(INSTRUCTIONS FOR THE TASK) Where does the word "MgmtFrame" show up in the records? Copy every line that holds it.

(RECORD SET)
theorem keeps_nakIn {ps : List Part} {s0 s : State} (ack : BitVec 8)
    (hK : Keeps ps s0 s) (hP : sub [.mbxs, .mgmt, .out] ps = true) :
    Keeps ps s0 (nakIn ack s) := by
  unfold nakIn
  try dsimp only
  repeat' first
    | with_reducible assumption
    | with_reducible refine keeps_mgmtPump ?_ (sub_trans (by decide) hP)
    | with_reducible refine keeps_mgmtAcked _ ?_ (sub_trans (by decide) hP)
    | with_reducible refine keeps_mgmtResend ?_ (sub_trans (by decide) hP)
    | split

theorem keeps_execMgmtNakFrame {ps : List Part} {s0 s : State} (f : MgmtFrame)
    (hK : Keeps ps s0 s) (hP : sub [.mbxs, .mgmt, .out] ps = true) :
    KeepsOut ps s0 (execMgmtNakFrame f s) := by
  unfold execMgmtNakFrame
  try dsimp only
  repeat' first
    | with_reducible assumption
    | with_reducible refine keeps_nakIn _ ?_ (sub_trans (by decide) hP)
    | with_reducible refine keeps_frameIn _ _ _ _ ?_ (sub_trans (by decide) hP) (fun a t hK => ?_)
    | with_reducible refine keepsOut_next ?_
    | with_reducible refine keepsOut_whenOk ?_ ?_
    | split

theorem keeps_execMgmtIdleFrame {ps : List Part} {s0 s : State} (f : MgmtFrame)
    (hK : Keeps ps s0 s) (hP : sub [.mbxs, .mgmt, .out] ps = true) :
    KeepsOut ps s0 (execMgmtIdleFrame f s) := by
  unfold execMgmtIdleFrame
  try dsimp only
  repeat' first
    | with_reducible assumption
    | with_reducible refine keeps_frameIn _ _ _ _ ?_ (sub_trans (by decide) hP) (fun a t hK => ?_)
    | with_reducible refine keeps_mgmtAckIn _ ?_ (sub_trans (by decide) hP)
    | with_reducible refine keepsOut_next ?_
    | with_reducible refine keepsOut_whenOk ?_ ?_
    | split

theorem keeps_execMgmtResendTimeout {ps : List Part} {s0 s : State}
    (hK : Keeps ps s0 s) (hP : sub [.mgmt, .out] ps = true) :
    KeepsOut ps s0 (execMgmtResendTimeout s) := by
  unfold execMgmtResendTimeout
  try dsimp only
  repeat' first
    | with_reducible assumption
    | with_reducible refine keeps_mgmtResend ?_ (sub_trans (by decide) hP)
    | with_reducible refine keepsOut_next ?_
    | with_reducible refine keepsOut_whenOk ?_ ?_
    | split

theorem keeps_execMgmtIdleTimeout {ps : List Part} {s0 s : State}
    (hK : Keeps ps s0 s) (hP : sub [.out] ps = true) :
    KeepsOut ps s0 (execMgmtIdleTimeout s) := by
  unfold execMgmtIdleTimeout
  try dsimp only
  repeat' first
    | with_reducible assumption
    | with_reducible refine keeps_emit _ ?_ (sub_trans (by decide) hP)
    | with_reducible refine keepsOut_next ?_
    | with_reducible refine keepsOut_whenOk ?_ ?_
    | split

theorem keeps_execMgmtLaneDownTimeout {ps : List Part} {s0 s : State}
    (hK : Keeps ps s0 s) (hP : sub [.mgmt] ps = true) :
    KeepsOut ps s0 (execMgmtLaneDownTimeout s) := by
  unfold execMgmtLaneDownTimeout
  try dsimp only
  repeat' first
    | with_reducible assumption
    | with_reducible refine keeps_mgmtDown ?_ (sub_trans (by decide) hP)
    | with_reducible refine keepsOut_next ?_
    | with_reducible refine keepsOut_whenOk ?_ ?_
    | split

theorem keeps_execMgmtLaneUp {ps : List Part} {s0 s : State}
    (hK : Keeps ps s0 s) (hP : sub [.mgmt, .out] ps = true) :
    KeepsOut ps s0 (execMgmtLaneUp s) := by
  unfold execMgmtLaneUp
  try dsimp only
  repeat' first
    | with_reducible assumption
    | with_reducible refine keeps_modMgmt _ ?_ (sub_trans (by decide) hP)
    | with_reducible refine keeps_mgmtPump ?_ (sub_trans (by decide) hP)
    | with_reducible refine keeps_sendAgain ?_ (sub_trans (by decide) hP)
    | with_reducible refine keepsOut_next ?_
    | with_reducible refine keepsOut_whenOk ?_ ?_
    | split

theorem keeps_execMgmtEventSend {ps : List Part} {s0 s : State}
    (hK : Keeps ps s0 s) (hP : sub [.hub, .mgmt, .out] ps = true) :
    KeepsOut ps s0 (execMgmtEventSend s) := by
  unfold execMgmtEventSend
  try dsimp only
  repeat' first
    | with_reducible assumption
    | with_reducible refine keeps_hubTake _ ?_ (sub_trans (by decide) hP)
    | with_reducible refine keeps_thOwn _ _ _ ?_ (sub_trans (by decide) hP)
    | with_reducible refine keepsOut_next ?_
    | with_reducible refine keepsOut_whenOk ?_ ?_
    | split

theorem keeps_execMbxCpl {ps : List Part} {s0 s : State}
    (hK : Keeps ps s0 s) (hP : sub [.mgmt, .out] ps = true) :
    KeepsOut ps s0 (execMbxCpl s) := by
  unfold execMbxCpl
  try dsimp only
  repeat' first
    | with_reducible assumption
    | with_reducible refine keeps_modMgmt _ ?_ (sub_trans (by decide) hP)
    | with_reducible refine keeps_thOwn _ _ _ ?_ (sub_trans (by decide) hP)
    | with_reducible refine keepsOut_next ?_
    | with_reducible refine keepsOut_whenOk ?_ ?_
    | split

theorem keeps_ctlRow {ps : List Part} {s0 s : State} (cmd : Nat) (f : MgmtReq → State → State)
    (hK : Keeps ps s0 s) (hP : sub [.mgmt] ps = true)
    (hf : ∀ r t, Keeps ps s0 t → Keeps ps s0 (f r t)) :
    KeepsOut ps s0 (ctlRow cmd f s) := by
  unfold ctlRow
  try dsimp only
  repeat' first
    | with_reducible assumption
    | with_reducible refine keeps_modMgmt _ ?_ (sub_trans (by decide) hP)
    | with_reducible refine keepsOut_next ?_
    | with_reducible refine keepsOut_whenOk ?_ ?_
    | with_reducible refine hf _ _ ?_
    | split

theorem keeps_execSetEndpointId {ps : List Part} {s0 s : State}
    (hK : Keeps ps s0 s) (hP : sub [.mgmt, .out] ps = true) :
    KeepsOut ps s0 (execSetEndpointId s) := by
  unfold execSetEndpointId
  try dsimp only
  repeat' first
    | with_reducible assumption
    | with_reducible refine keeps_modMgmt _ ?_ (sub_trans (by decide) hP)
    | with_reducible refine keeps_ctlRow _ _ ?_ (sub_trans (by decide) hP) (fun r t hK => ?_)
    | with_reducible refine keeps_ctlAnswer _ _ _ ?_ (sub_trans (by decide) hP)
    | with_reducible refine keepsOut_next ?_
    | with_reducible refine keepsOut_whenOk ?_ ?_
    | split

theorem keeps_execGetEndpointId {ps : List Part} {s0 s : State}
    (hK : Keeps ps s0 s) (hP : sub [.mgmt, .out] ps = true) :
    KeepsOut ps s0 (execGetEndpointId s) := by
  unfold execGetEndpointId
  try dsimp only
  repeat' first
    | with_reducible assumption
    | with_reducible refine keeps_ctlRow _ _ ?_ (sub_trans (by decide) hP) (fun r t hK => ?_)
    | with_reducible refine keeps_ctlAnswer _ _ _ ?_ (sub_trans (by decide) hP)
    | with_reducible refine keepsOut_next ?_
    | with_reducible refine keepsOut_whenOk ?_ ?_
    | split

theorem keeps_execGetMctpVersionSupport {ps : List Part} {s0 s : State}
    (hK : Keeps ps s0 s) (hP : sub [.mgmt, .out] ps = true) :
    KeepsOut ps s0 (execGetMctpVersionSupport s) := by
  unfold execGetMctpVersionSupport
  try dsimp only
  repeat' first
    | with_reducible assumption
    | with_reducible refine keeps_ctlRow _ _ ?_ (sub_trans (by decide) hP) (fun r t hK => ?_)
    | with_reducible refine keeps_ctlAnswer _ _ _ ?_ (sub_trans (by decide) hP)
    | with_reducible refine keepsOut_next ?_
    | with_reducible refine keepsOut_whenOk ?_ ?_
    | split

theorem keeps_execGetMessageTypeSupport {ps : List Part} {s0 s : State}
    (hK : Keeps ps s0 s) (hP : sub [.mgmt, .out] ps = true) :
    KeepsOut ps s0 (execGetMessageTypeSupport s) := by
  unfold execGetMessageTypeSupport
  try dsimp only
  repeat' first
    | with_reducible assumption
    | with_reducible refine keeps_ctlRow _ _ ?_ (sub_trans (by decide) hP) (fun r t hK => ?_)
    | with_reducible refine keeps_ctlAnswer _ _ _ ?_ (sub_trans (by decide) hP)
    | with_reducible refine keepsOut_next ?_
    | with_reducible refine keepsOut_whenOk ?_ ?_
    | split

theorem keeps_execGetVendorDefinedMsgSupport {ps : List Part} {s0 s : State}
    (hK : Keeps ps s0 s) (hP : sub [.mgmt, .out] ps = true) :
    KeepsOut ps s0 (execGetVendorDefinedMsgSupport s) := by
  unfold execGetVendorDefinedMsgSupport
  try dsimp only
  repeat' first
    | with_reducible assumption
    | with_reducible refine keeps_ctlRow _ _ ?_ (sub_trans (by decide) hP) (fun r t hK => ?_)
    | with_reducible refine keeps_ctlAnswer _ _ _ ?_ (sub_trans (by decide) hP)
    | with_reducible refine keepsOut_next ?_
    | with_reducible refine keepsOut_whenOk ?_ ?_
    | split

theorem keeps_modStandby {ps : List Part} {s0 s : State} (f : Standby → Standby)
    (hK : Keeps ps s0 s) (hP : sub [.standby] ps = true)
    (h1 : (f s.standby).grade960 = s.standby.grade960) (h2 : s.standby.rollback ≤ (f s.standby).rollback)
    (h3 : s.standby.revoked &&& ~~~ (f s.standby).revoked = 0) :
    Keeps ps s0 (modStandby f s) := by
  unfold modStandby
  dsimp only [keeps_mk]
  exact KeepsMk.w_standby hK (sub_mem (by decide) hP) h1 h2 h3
---
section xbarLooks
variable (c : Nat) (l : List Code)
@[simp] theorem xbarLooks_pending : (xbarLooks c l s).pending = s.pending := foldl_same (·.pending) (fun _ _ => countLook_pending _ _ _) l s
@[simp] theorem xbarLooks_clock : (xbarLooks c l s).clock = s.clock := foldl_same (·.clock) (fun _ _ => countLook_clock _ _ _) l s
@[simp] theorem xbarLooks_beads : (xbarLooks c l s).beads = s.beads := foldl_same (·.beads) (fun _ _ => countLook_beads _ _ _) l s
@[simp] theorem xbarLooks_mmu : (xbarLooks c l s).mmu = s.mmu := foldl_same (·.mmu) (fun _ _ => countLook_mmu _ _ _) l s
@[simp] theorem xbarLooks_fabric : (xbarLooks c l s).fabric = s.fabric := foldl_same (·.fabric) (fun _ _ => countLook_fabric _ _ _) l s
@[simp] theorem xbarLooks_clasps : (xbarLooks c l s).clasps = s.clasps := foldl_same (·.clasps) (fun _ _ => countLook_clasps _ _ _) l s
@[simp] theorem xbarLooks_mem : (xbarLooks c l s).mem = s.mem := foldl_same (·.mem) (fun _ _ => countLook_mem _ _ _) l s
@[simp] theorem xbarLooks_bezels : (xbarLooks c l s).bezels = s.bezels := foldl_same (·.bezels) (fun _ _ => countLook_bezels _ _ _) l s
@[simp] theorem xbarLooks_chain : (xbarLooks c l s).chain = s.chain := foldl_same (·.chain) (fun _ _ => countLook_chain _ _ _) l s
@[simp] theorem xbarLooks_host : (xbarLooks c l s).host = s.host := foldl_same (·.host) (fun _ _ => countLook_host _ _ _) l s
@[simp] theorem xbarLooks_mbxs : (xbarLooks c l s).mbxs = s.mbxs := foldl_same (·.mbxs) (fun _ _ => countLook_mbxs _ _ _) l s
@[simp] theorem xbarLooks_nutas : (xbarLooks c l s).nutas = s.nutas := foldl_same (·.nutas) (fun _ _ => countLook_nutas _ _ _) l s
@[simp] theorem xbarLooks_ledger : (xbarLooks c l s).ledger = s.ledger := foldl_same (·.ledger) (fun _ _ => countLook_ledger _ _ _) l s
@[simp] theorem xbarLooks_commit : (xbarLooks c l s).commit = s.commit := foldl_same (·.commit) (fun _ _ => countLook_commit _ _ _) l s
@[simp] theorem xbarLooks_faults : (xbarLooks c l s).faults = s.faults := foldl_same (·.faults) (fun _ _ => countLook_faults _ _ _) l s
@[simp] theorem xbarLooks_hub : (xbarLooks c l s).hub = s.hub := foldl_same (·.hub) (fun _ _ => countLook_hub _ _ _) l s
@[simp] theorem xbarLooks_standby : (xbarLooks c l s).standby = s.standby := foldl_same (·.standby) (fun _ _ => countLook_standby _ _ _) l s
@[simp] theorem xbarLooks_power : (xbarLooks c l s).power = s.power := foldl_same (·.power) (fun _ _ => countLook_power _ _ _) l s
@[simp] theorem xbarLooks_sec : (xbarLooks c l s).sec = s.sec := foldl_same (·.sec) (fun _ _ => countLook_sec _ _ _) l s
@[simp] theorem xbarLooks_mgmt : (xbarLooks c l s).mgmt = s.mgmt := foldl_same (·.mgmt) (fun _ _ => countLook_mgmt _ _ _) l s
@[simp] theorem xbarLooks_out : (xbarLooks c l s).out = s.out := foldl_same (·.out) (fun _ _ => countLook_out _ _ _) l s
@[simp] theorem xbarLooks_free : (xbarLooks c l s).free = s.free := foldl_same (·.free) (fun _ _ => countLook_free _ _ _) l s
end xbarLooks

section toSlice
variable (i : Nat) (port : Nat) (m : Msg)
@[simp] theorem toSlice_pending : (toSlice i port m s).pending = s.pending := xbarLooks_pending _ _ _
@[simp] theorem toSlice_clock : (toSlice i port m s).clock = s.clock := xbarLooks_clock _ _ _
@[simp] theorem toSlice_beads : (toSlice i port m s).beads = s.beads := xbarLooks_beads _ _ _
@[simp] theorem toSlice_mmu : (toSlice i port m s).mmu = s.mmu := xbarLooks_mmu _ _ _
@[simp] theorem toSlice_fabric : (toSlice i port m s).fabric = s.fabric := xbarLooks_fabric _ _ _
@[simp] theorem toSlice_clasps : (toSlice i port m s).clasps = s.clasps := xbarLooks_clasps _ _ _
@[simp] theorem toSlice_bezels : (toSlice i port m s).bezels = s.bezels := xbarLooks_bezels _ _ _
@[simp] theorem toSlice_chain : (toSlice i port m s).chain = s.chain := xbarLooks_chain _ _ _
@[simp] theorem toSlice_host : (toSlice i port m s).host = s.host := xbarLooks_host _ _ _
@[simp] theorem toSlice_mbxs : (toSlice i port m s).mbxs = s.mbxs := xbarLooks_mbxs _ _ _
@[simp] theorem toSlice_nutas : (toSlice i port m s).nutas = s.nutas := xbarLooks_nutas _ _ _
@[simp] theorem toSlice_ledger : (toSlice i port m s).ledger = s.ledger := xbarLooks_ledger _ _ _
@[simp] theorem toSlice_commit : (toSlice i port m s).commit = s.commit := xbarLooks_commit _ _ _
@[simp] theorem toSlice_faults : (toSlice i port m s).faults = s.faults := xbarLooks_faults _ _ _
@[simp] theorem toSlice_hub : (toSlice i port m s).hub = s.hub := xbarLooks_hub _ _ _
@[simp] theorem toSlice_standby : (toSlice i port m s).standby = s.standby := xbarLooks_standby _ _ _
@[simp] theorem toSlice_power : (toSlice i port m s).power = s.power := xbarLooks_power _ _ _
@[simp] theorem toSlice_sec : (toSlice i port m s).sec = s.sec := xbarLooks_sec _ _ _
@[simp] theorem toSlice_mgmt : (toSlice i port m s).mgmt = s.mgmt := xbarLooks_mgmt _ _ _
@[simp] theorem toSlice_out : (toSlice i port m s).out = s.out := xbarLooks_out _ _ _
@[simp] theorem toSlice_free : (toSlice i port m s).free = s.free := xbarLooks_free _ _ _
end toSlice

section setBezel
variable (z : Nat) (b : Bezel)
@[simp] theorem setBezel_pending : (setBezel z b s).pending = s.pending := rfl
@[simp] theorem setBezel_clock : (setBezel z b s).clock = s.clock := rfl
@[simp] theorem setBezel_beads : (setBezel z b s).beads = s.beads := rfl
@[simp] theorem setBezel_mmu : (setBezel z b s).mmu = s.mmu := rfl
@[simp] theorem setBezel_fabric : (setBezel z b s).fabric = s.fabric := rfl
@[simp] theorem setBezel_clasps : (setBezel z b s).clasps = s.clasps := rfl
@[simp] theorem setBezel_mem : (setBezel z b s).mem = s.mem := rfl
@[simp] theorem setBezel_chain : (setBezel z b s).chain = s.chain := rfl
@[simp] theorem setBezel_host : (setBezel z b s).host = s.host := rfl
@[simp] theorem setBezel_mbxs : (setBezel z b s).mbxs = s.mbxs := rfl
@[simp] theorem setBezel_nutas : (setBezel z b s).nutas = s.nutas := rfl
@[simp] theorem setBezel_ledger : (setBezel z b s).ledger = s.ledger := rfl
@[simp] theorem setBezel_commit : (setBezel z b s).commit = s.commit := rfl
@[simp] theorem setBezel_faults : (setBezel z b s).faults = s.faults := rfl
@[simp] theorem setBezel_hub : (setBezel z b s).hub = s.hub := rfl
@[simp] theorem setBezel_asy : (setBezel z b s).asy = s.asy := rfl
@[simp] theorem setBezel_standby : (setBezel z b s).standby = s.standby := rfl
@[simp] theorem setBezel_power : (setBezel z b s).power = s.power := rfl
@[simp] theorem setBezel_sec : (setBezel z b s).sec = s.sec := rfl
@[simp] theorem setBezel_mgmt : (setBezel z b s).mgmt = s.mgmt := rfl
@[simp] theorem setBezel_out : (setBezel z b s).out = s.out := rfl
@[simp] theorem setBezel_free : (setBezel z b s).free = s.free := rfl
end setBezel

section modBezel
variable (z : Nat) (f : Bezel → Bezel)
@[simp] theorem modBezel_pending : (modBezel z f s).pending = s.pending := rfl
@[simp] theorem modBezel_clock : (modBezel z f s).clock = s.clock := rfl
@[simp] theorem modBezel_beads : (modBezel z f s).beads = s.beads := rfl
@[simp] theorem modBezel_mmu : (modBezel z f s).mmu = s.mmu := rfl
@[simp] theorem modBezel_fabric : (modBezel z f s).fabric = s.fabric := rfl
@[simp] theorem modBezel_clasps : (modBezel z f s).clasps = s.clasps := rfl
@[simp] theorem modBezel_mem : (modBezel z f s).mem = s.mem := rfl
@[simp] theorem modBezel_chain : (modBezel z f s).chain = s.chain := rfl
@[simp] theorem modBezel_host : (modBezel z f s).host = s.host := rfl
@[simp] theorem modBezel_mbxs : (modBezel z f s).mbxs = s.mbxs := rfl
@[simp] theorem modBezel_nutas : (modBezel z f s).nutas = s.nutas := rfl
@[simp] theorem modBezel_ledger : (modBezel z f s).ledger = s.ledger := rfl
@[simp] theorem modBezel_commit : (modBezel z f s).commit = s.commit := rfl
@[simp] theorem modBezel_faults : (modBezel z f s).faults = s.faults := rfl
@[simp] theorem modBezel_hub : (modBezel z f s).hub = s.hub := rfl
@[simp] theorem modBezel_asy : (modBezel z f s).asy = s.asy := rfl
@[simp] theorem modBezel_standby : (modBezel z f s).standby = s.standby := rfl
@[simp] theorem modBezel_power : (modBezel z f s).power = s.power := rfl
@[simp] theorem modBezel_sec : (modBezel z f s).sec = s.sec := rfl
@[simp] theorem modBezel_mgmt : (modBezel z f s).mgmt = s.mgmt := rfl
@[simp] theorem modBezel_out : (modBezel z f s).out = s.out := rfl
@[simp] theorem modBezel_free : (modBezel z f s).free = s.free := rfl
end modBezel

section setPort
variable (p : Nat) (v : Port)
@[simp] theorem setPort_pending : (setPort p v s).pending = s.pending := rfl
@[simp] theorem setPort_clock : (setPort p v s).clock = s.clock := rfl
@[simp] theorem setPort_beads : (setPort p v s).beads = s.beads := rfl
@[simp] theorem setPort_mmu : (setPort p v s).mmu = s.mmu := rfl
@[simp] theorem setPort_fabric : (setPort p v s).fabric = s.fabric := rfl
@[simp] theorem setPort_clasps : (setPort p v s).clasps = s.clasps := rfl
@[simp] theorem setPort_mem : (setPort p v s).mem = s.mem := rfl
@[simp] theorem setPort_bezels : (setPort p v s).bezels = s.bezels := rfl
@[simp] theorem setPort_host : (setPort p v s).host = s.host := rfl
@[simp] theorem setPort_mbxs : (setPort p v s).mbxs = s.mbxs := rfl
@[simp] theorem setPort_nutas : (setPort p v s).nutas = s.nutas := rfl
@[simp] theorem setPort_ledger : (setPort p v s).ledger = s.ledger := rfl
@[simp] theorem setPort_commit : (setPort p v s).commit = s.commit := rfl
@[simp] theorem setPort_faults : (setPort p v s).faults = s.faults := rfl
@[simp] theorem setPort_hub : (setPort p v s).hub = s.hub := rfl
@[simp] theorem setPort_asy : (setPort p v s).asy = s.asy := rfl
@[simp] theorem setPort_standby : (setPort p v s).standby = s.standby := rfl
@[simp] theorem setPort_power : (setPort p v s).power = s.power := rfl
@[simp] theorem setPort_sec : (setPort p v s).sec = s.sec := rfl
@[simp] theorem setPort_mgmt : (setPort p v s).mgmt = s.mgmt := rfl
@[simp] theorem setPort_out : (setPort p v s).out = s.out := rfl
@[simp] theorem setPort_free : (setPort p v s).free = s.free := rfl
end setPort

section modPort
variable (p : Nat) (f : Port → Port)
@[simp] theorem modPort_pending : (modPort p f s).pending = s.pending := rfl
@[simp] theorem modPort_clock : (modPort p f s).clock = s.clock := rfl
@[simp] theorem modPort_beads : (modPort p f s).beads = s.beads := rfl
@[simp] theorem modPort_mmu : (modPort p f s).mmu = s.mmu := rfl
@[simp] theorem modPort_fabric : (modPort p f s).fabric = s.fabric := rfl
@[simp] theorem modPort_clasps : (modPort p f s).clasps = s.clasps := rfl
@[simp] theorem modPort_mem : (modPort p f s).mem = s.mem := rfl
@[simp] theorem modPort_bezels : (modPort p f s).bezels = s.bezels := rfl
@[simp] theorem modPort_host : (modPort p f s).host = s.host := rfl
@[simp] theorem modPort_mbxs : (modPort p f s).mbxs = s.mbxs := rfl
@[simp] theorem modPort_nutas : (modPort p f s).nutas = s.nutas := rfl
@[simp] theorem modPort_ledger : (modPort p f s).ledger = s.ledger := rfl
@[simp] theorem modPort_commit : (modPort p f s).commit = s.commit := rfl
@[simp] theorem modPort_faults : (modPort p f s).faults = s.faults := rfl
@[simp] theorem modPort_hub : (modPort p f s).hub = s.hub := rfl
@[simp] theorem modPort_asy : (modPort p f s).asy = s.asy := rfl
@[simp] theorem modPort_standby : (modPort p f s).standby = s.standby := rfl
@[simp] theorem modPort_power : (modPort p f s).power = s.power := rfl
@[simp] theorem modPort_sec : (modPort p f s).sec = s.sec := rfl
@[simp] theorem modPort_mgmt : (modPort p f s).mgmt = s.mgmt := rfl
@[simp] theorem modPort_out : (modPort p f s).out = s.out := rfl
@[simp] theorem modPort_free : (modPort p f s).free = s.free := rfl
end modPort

(RESPONSE AREA)
theorem keeps_execMgmtNakFrame {ps : List Part} {s0 s : State} (f : MgmtFrame)
theorem keeps_execMgmtIdleFrame {ps : List Part} {s0 s : State} (f : MgmtFrame)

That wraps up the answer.